Adversaries have once again targeted the npm supply chain, though this incursion pursued a surgical and perilous objective: packages integral to developers within the SAP ecosystem. The malicious campaign, designated “Mini Shai-Hulud,” appears modest in its breadth of affected components, yet it possesses the latent capacity to exfiltrate tokens, cloud secrets, and proprietary corporate environments.
According to a forensic exposition by Aikido, the compromised assets include @cap-js/sqlite (v2.2.2), @cap-js/postgres (v2.2.2), @cap-js/db-service (v2.10.1), and mbt (v1.2.48). A preinstall script was surreptitiously embedded within these packages, which autonomously triggered the execution of a setup.mjs file upon installation via npm. While the primary codebase maintained the facade of legitimacy, the nefarious logic was sequestered within two novel files: setup.mjs and execution.js.

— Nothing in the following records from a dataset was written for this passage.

-- ==== Sys2Proof/Laws/State.lean ====
section
/-! SUPPORT. The fields of the state after each plain update: one lemma per field and update, so that no proof unfolds a record update. -/

namespace Sys2Proof.Machine

variable (s : State)

@[simp] theorem State.withTbs_tbs (f : Tbs → Tbs) : (s.withTbs f).tbs = f s.tbs := rfl
@[simp] theorem State.withTbs_pending (f : Tbs → Tbs) : (s.withTbs f).pending = s.pending := rfl
@[simp] theorem State.withTbs_frc (f : Tbs → Tbs) : (s.withTbs f).frc = s.frc := rfl
@[simp] theorem State.withTbs_regs (f : Tbs → Tbs) : (s.withTbs f).regs = s.regs := rfl
@[simp] theorem State.withTbs_latch (f : Tbs → Tbs) : (s.withTbs f).latch = s.latch := rfl
@[simp] theorem State.withTbs_upd (f : Tbs → Tbs) : (s.withTbs f).upd = s.upd := rfl
@[simp] theorem State.withTbs_mem (f : Tbs → Tbs) : (s.withTbs f).mem = s.mem := rfl
@[simp] theorem State.withTbs_poison (f : Tbs → Tbs) : (s.withTbs f).poison = s.poison := rfl
@[simp] theorem State.withTbs_scrub (f : Tbs → Tbs) : (s.withTbs f).scrub = s.scrub := rfl
@[simp] theorem State.withTbs_tabs (f : Tbs → Tbs) : (s.withTbs f).tabs = s.tabs := rfl
@[simp] theorem State.withTbs_hst (f : Tbs → Tbs) : (s.withTbs f).hst = s.hst := rfl
@[simp] theorem State.withTbs_sch (f : Tbs → Tbs) : (s.withTbs f).sch = s.sch := rfl
@[simp] theorem State.withTbs_cen (f : Tbs → Tbs) : (s.withTbs f).cen = s.cen := rfl
@[simp] theorem State.withTbs_dp (f : Tbs → Tbs) : (s.withTbs f).dp = s.dp := rfl
@[simp] theorem State.withTbs_trj (f : Tbs → Tbs) : (s.withTbs f).trj = s.trj := rfl
@[simp] theorem State.withTbs_sep (f : Tbs → Tbs) : (s.withTbs f).sep = s.sep := rfl
@[simp] theorem State.withTbs_saf (f : Tbs → Tbs) : (s.withTbs f).saf = s.saf := rfl
@[simp] theorem State.withTbs_fbk (f : Tbs → Tbs) : (s.withTbs f).fbk = s.fbk := rfl
@[simp] theorem State.withTbs_pwm (f : Tbs → Tbs) : (s.withTbs f).pwm = s.pwm := rfl
@[simp] theorem State.withTbs_adc (f : Tbs → Tbs) : (s.withTbs f).adc = s.adc := rfl
@[simp] theorem State.withTbs_twl (f : Tbs → Tbs) : (s.withTbs f).twl = s.twl := rfl
@[simp] theorem State.withTbs_links (f : Tbs → Tbs) : (s.withTbs f).links = s.links := rfl
@[simp] theorem State.withTbs_dmk (f : Tbs → Tbs) : (s.withTbs f).dmk = s.dmk := rfl
@[simp] theorem State.withTbs_lnd (f : Tbs → Tbs) : (s.withTbs f).lnd = s.lnd := rfl
@[simp] theorem State.withTbs_acq (f : Tbs → Tbs) : (s.withTbs f).acq = s.acq := rfl
@[simp] theorem State.withTbs_boot (f : Tbs → Tbs) : (s.withTbs f).boot = s.boot := rfl
@[simp] theorem State.withTbs_therm (f : Tbs → Tbs) : (s.withTbs f).therm = s.therm := rfl
@[simp] theorem State.withTbs_out (f : Tbs → Tbs) : (s.withTbs f).out = s.out := rfl
@[simp] theorem State.withTbs_freeCtr (f : Tbs → Tbs) : (s.withTbs f).freeCtr = s.freeCtr := rfl
@[simp] theorem State.withTbs_rd (f : Tbs → Tbs) (off : Nat) : (s.withTbs f).rd off = s.rd off := rfl

@[simp] theorem State.withHst_hst (f : Hst → Hst) : (s.withHst f).hst = f s.hst := rfl
@[simp] theorem State.withHst_pending (f : Hst → Hst) : (s.withHst f).pending = s.pending := rfl
@[simp] theorem State.withHst_frc (f : Hst → Hst) : (s.withHst f).frc = s.frc := rfl
@[simp] theorem State.withHst_regs (f : Hst → Hst) : (s.withHst f).regs = s.regs := rfl
@[simp] theorem State.withHst_latch (f : Hst → Hst) : (s.withHst f).latch = s.latch := rfl
@[simp] theorem State.withHst_upd (f : Hst → Hst) : (s.withHst f).upd = s.upd := rfl
@[simp] theorem State.withHst_mem (f : Hst → Hst) : (s.withHst f).mem = s.mem := rfl
@[simp] theorem State.withHst_poison (f : Hst → Hst) : (s.withHst f).poison = s.poison := rfl
@[simp] theorem State.withHst_scrub (f : Hst → Hst) : (s.withHst f).scrub = s.scrub := rfl
@[simp] theorem State.withHst_tabs (f : Hst → Hst) : (s.withHst f).tabs = s.tabs := rfl
@[simp] theorem State.withHst_tbs (f : Hst → Hst) : (s.withHst f).tbs = s.tbs := rfl
@[simp] theorem State.withHst_sch (f : Hst → Hst) : (s.withHst f).sch = s.sch := rfl
@[simp] theorem State.withHst_cen (f : Hst → Hst) : (s.withHst f).cen = s.cen := rfl
@[simp] theorem State.withHst_dp (f : Hst → Hst) : (s.withHst f).dp = s.dp := rfl
@[simp] theorem State.withHst_trj (f : Hst → Hst) : (s.withHst f).trj = s.trj := rfl
@[simp] theorem State.withHst_sep (f : Hst → Hst) : (s.withHst f).sep = s.sep := rfl
@[simp] theorem State.withHst_saf (f : Hst → Hst) : (s.withHst f).saf = s.saf := rfl
@[simp] theorem State.withHst_fbk (f : Hst → Hst) : (s.withHst f).fbk = s.fbk := rfl
@[simp] theorem State.withHst_pwm (f : Hst → Hst) : (s.withHst f).pwm = s.pwm := rfl
@[simp] theorem State.withHst_adc (f : Hst → Hst) : (s.withHst f).adc = s.adc := rfl
@[simp] theorem State.withHst_twl (f : Hst → Hst) : (s.withHst f).twl = s.twl := rfl
@[simp] theorem State.withHst_links (f : Hst → Hst) : (s.withHst f).links = s.links := rfl
@[simp] theorem State.withHst_dmk (f : Hst → Hst) : (s.withHst f).dmk = s.dmk := rfl
@[simp] theorem State.withHst_lnd (f : Hst → Hst) : (s.withHst f).lnd = s.lnd := rfl
@[simp] theorem State.withHst_acq (f : Hst → Hst) : (s.withHst f).acq = s.acq := rfl
@[simp] theorem State.withHst_boot (f : Hst → Hst) : (s.withHst f).boot = s.boot := rfl
@[simp] theorem State.withHst_therm (f : Hst → Hst) : (s.withHst f).therm = s.therm := rfl
@[simp] theorem State.withHst_out (f : Hst → Hst) : (s.withHst f).out = s.out := rfl
@[simp] theorem State.withHst_freeCtr (f : Hst → Hst) : (s.withHst f).freeCtr = s.freeCtr := rfl
@[simp] theorem State.withHst_rd (f : Hst → Hst) (off : Nat) : (s.withHst f).rd off = s.rd off := rfl

@[simp] theorem State.withSch_sch (f : Sch → Sch) : (s.withSch f).sch = f s.sch := rfl
@[simp] theorem State.withSch_pending (f : Sch → Sch) : (s.withSch f).pending = s.pending := rfl
@[simp] theorem State.withSch_frc (f : Sch → Sch) : (s.withSch f).frc = s.frc := rfl
@[simp] theorem State.withSch_regs (f : Sch → Sch) : (s.withSch f).regs = s.regs := rfl
@[simp] theorem State.withSch_latch (f : Sch → Sch) : (s.withSch f).latch = s.latch := rfl
@[simp] theorem State.withSch_upd (f : Sch → Sch) : (s.withSch f).upd = s.upd := rfl
@[simp] theorem State.withSch_mem (f : Sch → Sch) : (s.withSch f).mem = s.mem := rfl
@[simp] theorem State.withSch_poison (f : Sch → Sch) : (s.withSch f).poison = s.poison := rfl
@[simp] theorem State.withSch_scrub (f : Sch → Sch) : (s.withSch f).scrub = s.scrub := rfl
@[simp] theorem State.withSch_tabs (f : Sch → Sch) : (s.withSch f).tabs = s.tabs := rfl
@[simp] theorem State.withSch_tbs (f : Sch → Sch) : (s.withSch f).tbs = s.tbs := rfl
@[simp] theorem State.withSch_hst (f : Sch → Sch) : (s.withSch f).hst = s.hst := rfl
@[simp] theorem State.withSch_cen (f : Sch → Sch) : (s.withSch f).cen = s.cen := rfl
@[simp] theorem State.withSch_dp (f : Sch → Sch) : (s.withSch f).dp = s.dp := rfl
@[simp] theorem State.withSch_trj (f : Sch → Sch) : (s.withSch f).trj = s.trj := rfl
@[simp] theorem State.withSch_sep (f : Sch → Sch) : (s.withSch f).sep = s.sep := rfl
@[simp] theorem State.withSch_saf (f : Sch → Sch) : (s.withSch f).saf = s.saf := rfl
@[simp] theorem State.withSch_fbk (f : Sch → Sch) : (s.withSch f).fbk = s.fbk := rfl
@[simp] theorem State.withSch_pwm (f : Sch → Sch) : (s.withSch f).pwm = s.pwm := rfl
@[simp] theorem State.withSch_adc (f : Sch → Sch) : (s.withSch f).adc = s.adc := rfl
@[simp] theorem State.withSch_twl (f : Sch → Sch) : (s.withSch f).twl = s.twl := rfl
@[simp] theorem State.withSch_links (f : Sch → Sch) : (s.withSch f).links = s.links := rfl
@[simp] theorem State.withSch_dmk (f : Sch → Sch) : (s.withSch f).dmk = s.dmk := rfl
@[simp] theorem State.withSch_lnd (f : Sch → Sch) : (s.withSch f).lnd = s.lnd := rfl
@[simp] theorem State.withSch_acq (f : Sch → Sch) : (s.withSch f).acq = s.acq := rfl
@[simp] theorem State.withSch_boot (f : Sch → Sch) : (s.withSch f).boot = s.boot := rfl
@[simp] theorem State.withSch_therm (f : Sch → Sch) : (s.withSch f).therm = s.therm := rfl
@[simp] theorem State.withSch_out (f : Sch → Sch) : (s.withSch f).out = s.out := rfl
@[simp] theorem State.withSch_freeCtr (f : Sch → Sch) : (s.withSch f).freeCtr = s.freeCtr := rfl
@[simp] theorem State.withSch_rd (f : Sch → Sch) (off : Nat) : (s.withSch f).rd off = s.rd off := rfl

The initial file orchestrated the retrieval of the Bun 1.3.13 JavaScript runtime from GitHub to facilitate the second stage of the assault. The subsequent file, execution.js, manifested as a substantial, obfuscated module—spanning 11.7 MB—engineered to scavenge credentials from workstations and CI/CD servers. The payload targeted an expansive array of telemetry, including GitHub and npm tokens, environment variables, GitHub Actions secrets, and credentials for AWS, Azure, GCP, and Kubernetes, as well as configurations for Claude, MCP, Signal, Electrum, and various VPNs.
A particularly sophisticated facet of the malware involved its interaction with GitHub Actions. The malicious code featured a Python-based component designed to locate the Runner.Worker process, subsequently reading the runner’s memory to extract masked secrets from internal structures.

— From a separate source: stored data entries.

theorem demandInput_touch {i s} : Touch [.regs, .hst, .trj, .saf] s (demandInput i s) := by
  unfold demandInput
  repeat first
    | with_reducible apply Touch.refl
    | with_reducible assumption
    | (with_reducible apply Touch.via demandMask_touch; · decide)
    | with_reducible apply Touch.ite
    | intro _ _ _
    | intro _
    | extract_lets
    | split
    | (dsimp +zetaDelta only; split)

theorem enterSafSt_touch {st s} : Touch [.regs, .hst, .trj, .saf] s (enterSafSt st s) := by
  unfold enterSafSt
  repeat first
    | with_reducible apply Touch.refl
    | with_reducible assumption
    | (with_reducible apply Touch.via outsFollow_touch; · decide)
    | (with_reducible apply Touch.via demand_touch; · decide)
    | (with_reducible apply Touch.via demandInput_touch; · decide)
    | (with_reducible apply Touch.via State.setCauses_touch; · decide)
    | (with_reducible apply Touch.via demandMask_touch; · decide)
    | (with_reducible apply Touch.via enterGs_touch; · decide)
    | with_reducible apply State.each_touch
    | (with_reducible apply Touch.via State.setF_touch; · decide)
    | (with_reducible apply Touch.via State.post_touch; · decide)
    | with_reducible apply Touch.ite
    | intro _ _ _
    | intro _
    | extract_lets
    | split
    | (dsimp +zetaDelta only; split)

theorem safeFault_touch {reason ch s} : Touch [.regs, .hst, .trj, .saf] s (safeFault reason ch s) := by
  unfold safeFault
  repeat first
    | with_reducible apply Touch.refl
    | with_reducible assumption
    | (with_reducible apply Touch.via State.post_touch; · decide)
    | (with_reducible apply Touch.via enterSafSt_touch; · decide)
    | (with_reducible apply Touch.via State.setF_touch; · decide)
    | with_reducible apply Touch.ite
    | intro _ _ _
    | intro _
    | extract_lets
    | split
    | (dsimp +zetaDelta only; split)

theorem startTestDone_touch {s} : Touch [.regs, .hst, .trj, .saf] s (startTestDone s) := by
  unfold startTestDone
  repeat first
    | with_reducible apply Touch.refl
    | with_reducible assumption
    | (with_reducible apply Touch.via enterSafSt_touch; · decide)
    | with_reducible apply Touch.ite
    | intro _ _ _
    | intro _
    | extract_lets
    | split
    | (dsimp +zetaDelta only; split)

theorem enterStartTest_touch {pend s} : Touch [.regs, .hst, .trj, .saf] s (enterStartTest pend s) := by
  unfold enterStartTest
  repeat first
    | with_reducible apply Touch.refl
    | with_reducible assumption
    | (with_reducible apply Touch.via State.withSaf_touch; · decide)
    | (with_reducible apply Touch.via startTestDone_touch; · decide)
    | (with_reducible apply Touch.via enterSafSt_touch; · decide)
    | (with_reducible apply Touch.via State.setF_touch; · decide)
    | with_reducible apply Touch.ite
    | with_reducible apply foldl_touch
    | intro _ _ _
    | intro _
    | extract_lets
    | split
    | (dsimp +zetaDelta only; split)

theorem discLatch_touch {i s} : Touch [.regs, .hst, .trj, .saf] s (discLatch i s) := by
  unfold discLatch
  repeat first
    | with_reducible apply Touch.refl
    | with_reducible assumption
    | (with_reducible apply Touch.via State.post_touch; · decide)
    | (with_reducible apply Touch.via demandInput_touch; · decide)
    | (with_reducible apply Touch.via State.withSaf_touch; · decide)
    | (with_reducible apply Touch.via State.setMaskBit_touch; · decide)
    | (with_reducible apply Touch.via State.flag_touch; · decide)
    | with_reducible apply Touch.ite
    | intro _ _ _
    | intro _
    | extract_lets
    | split
    | (dsimp +zetaDelta only; split)

theorem inputFollow_touch {i s} : Touch [.regs, .hst, .trj, .saf] s (inputFollow i s) := by
  unfold inputFollow
  repeat first
    | with_reducible apply Touch.refl
    | with_reducible assumption
    | (with_reducible apply Touch.via startTestDone_touch; · decide)
    | (with_reducible apply Touch.via State.setMaskBit_touch; · decide)
    | (with_reducible apply Touch.via State.withSaf_touch; · decide)
    | with_reducible apply Touch.ite
    | intro _ _ _
    | intro _
    | extract_lets
    | split
    | (dsimp +zetaDelta only; split)

theorem confirmDone_touch {s} : Touch [.regs, .saf] s (confirmDone s) := by
  unfold confirmDone
  repeat first
    | with_reducible apply Touch.refl
    | with_reducible assumption
    | (with_reducible apply Touch.via State.setF_touch; · decide)
    | (with_reducible apply Touch.via State.withSaf_touch; · decide)
    | with_reducible apply Touch.ite
    | intro _ _ _
    | intro _
    | extract_lets
    | split
    | (dsimp +zetaDelta only; split)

Investigators posit that the primary ingress point was likely an npm token exfiltration occurring during a pull request build within the CircleCI pipeline. On April 29, a transient draft PR surfaced in the SAP/cloud-mta-build-tool repository, introducing modifications to the CI configuration. Although the branch was eventually overwritten, CircleCI logs retained vestiges of the Bun downloader, the obfuscated payload, and a test command execution accompanied by masked project secrets, including the pivotal npm and GitHub tokens.
For data exfiltration, the malware utilized public GitHub repositories, assigning them thematic titles derived from the literary epic Dune and an identical description: “A Mini Shai-Hulud has Appeared.” Encrypted findings were archived in JSON format, while distribution was facilitated through commit messages bearing the marker “OhNoWhatsGoingOnWithGitHub,” from which encoded GitHub tokens were derived.

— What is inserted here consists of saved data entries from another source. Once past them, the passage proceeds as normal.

theorem sliceAsk_touch {n s} : Touch [.regs] s (sliceAsk n s) := by
  unfold sliceAsk
  repeat first
    | with_reducible apply Touch.refl
    | with_reducible assumption
    | (with_reducible apply Touch.via dpFlag_touch; · decide)
    | (with_reducible apply Touch.via State.setSlice_touch; · decide)
    | with_reducible apply Touch.ite
    | intro _ _ _
    | intro _
    | extract_lets
    | split
    | (dsimp +zetaDelta only; split)

theorem dpStart_touch {n s} : Touch [.dp] s (dpStart n s) := by
  unfold dpStart
  repeat first
    | with_reducible apply Touch.refl
    | with_reducible assumption
    | (with_reducible apply Touch.via State.setCtx_touch; · decide)
    | with_reducible apply Touch.ite
    | intro _ _ _
    | intro _
    | extract_lets
    | split
    | (dsimp +zetaDelta only; split)

theorem dpPreempt_touch {n s} : Touch [.regs, .dp] s (dpPreempt n s) := by
  unfold dpPreempt
  repeat first
    | with_reducible apply Touch.refl
    | with_reducible assumption
    | (with_reducible apply Touch.via sliceFree_touch; · decide)
    | (with_reducible apply Touch.via State.setCtx_touch; · decide)
    | with_reducible apply Touch.ite
    | intro _ _ _
    | intro _
    | extract_lets
    | split
    | (dsimp +zetaDelta only; split)

theorem dpKeepInputs_touch {s} : Touch [.dp] s (dpKeepInputs s) := by
  unfold dpKeepInputs
  repeat first
    | with_reducible apply Touch.refl
    | with_reducible assumption
    | (with_reducible apply Touch.via State.setCtx_touch; · decide)
    | with_reducible apply State.each_touch
    | with_reducible apply Touch.ite
    | intro _ _ _
    | intro _
    | extract_lets
    | split
    | (dsimp +zetaDelta only; split)

theorem exception_touch {n number s} : Touch [.regs, .hst, .sch, .lnd] s (exception n number s) := by
  unfold exception
  repeat first
    | with_reducible apply Touch.refl
    | with_reducible assumption
    | (with_reducible apply Touch.via State.flag_touch; · decide)
    | (with_reducible apply Touch.via sliceFree_touch; · decide)
    | (with_reducible apply Touch.via haltCtx_touch; · decide)
    | (with_reducible apply Touch.via State.setF_touch; · decide)
    | with_reducible apply Touch.ite
    | intro _ _ _
    | intro _
    | extract_lets
    | split
    | (dsimp +zetaDelta only; split)

theorem advance_touch {n s} : Touch [.regs, .dp] s (advance n s) := by
  unfold advance
  repeat first
    | with_reducible apply Touch.refl
    | with_reducible assumption
    | (with_reducible apply Touch.via sliceAsk_touch; · decide)
    | (with_reducible apply Touch.via sliceFree_touch; · decide)
    | (with_reducible apply Touch.via State.setCtx_touch; · decide)
    | with_reducible apply Touch.ite
    | intro _ _ _
    | intro _
    | extract_lets
    | split
    | (dsimp +zetaDelta only; split)

theorem fold_touch {n g s} : Touch [.regs, .dp] s (fold n g s) := by
  unfold fold
  repeat first
    | with_reducible apply Touch.refl
    | with_reducible assumption
    | (with_reducible apply Touch.via State.setCtx_touch; · decide)
    | (with_reducible apply Touch.via dpFlag_touch; · decide)
    | with_reducible apply Touch.ite
    | intro _ _ _
    | intro _
    | extract_lets
    | split
    | (dsimp +zetaDelta only; split)

theorem postMod_touch {n g pm s} : Touch [.dp] s (postMod n g pm s) := by
  unfold postMod
  repeat first
    | with_reducible apply Touch.refl
    | with_reducible assumption
    | (with_reducible apply Touch.via State.setCtx_touch; · decide)
    | with_reducible apply Touch.ite
    | intro _ _ _
    | intro _
    | extract_lets
    | split
    | (dsimp +zetaDelta only; split)

theorem accOvf_touch {n hits s} : Touch [.regs, .hst, .sch, .lnd] s (accOvf n hits s).1 := by
  unfold accOvf
  repeat first
    | with_reducible apply Touch.refl
    | with_reducible assumption
    | (with_reducible apply Touch.via exception_touch; · decide)
    | (with_reducible apply Touch.via State.addF_touch; · decide)
    | with_reducible apply Touch.ite
    | intro _ _ _
    | intro _
    | extract_lets
    | split
    | (dsimp +zetaDelta only; split)

theorem mapAcc_touch {n i f s} : Touch [.regs, .hst, .sch, .dp, .lnd] s (mapAcc n i f s) := by
  unfold mapAcc
  repeat first
    | with_reducible apply Touch.refl
    | with_reducible assumption
    | (with_reducible apply Touch.via advance_touch; · decide)
    | (with_reducible apply Touch.via accOvf_touch; · decide)
    | (with_reducible apply Touch.via State.setCtx_touch; · decide)
    | (with_reducible apply Touch.via dpFlag_touch; · decide)
    | with_reducible apply Touch.ite
    | with_reducible apply foldl_touch
    | intro _ _ _
    | intro _
    | extract_lets
    | split
    | (dsimp +zetaDelta only; split)

theorem walnoMul_touch {n op acc xg xpm sg spm s0} : Touch [.regs, .hst, .sch, .dp, .lnd] s0 (walnoMul n op acc xg xpm sg spm s0) := by
  unfold walnoMul
  repeat first
    | with_reducible apply Touch.refl
    | with_reducible assumption
    | (with_reducible apply Touch.via mapAcc_touch; · decide)
    | (with_reducible apply Touch.via postMod_touch; · decide)
    | (with_reducible apply Touch.via exception_touch; · decide)
    | (with_reducible apply Touch.via fold_touch; · decide)
    | with_reducible apply Touch.ite
    | intro _ _ _
    | intro _
    | extract_lets
    | split
    | (dsimp +zetaDelta only; split)

theorem walnoAdd_touch {n acc src sub s} : Touch [.regs, .hst, .sch, .dp, .lnd] s (walnoAdd n acc src sub s) := by
  unfold walnoAdd
  repeat first
    | with_reducible apply Touch.refl
    | with_reducible assumption
    | (with_reducible apply Touch.via mapAcc_touch; · decide)
    | with_reducible apply Touch.ite
    | intro _ _ _
    | intro _
    | extract_lets
    | split
    | (dsimp +zetaDelta only; split)

theorem walnoClmp_touch {n acc lo hi s0} : Touch [.regs, .hst, .sch, .dp, .lnd] s0 (walnoClmp n acc lo hi s0) := by
  unfold walnoClmp
  repeat first
    | with_reducible apply Touch.refl
    | with_reducible assumption
    | (with_reducible apply Touch.via mapAcc_touch; · decide)
    | (with_reducible apply Touch.via exception_touch; · decide)
    | (with_reducible apply Touch.via fold_touch; · decide)
    | with_reducible apply Touch.ite
    | intro _ _ _
    | intro _
    | extract_lets
    | split
    | (dsimp +zetaDelta only; split)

The report’s authors caution that if the affected versions were integrated into a workflow, merely rotating npm tokens is insufficient. One must assume the total compromise of GitHub accounts, cloud services, Kubernetes clusters, CI/CD secrets, and local developer utilities. Organizations are urged to scrutinize lockfiles, package caches, and CI logs for the presence of setup.mjs or execution.js, and to audit workstations for unauthorized Bun 1.3.13 downloads or anomalous directories such as .claude or .vscode.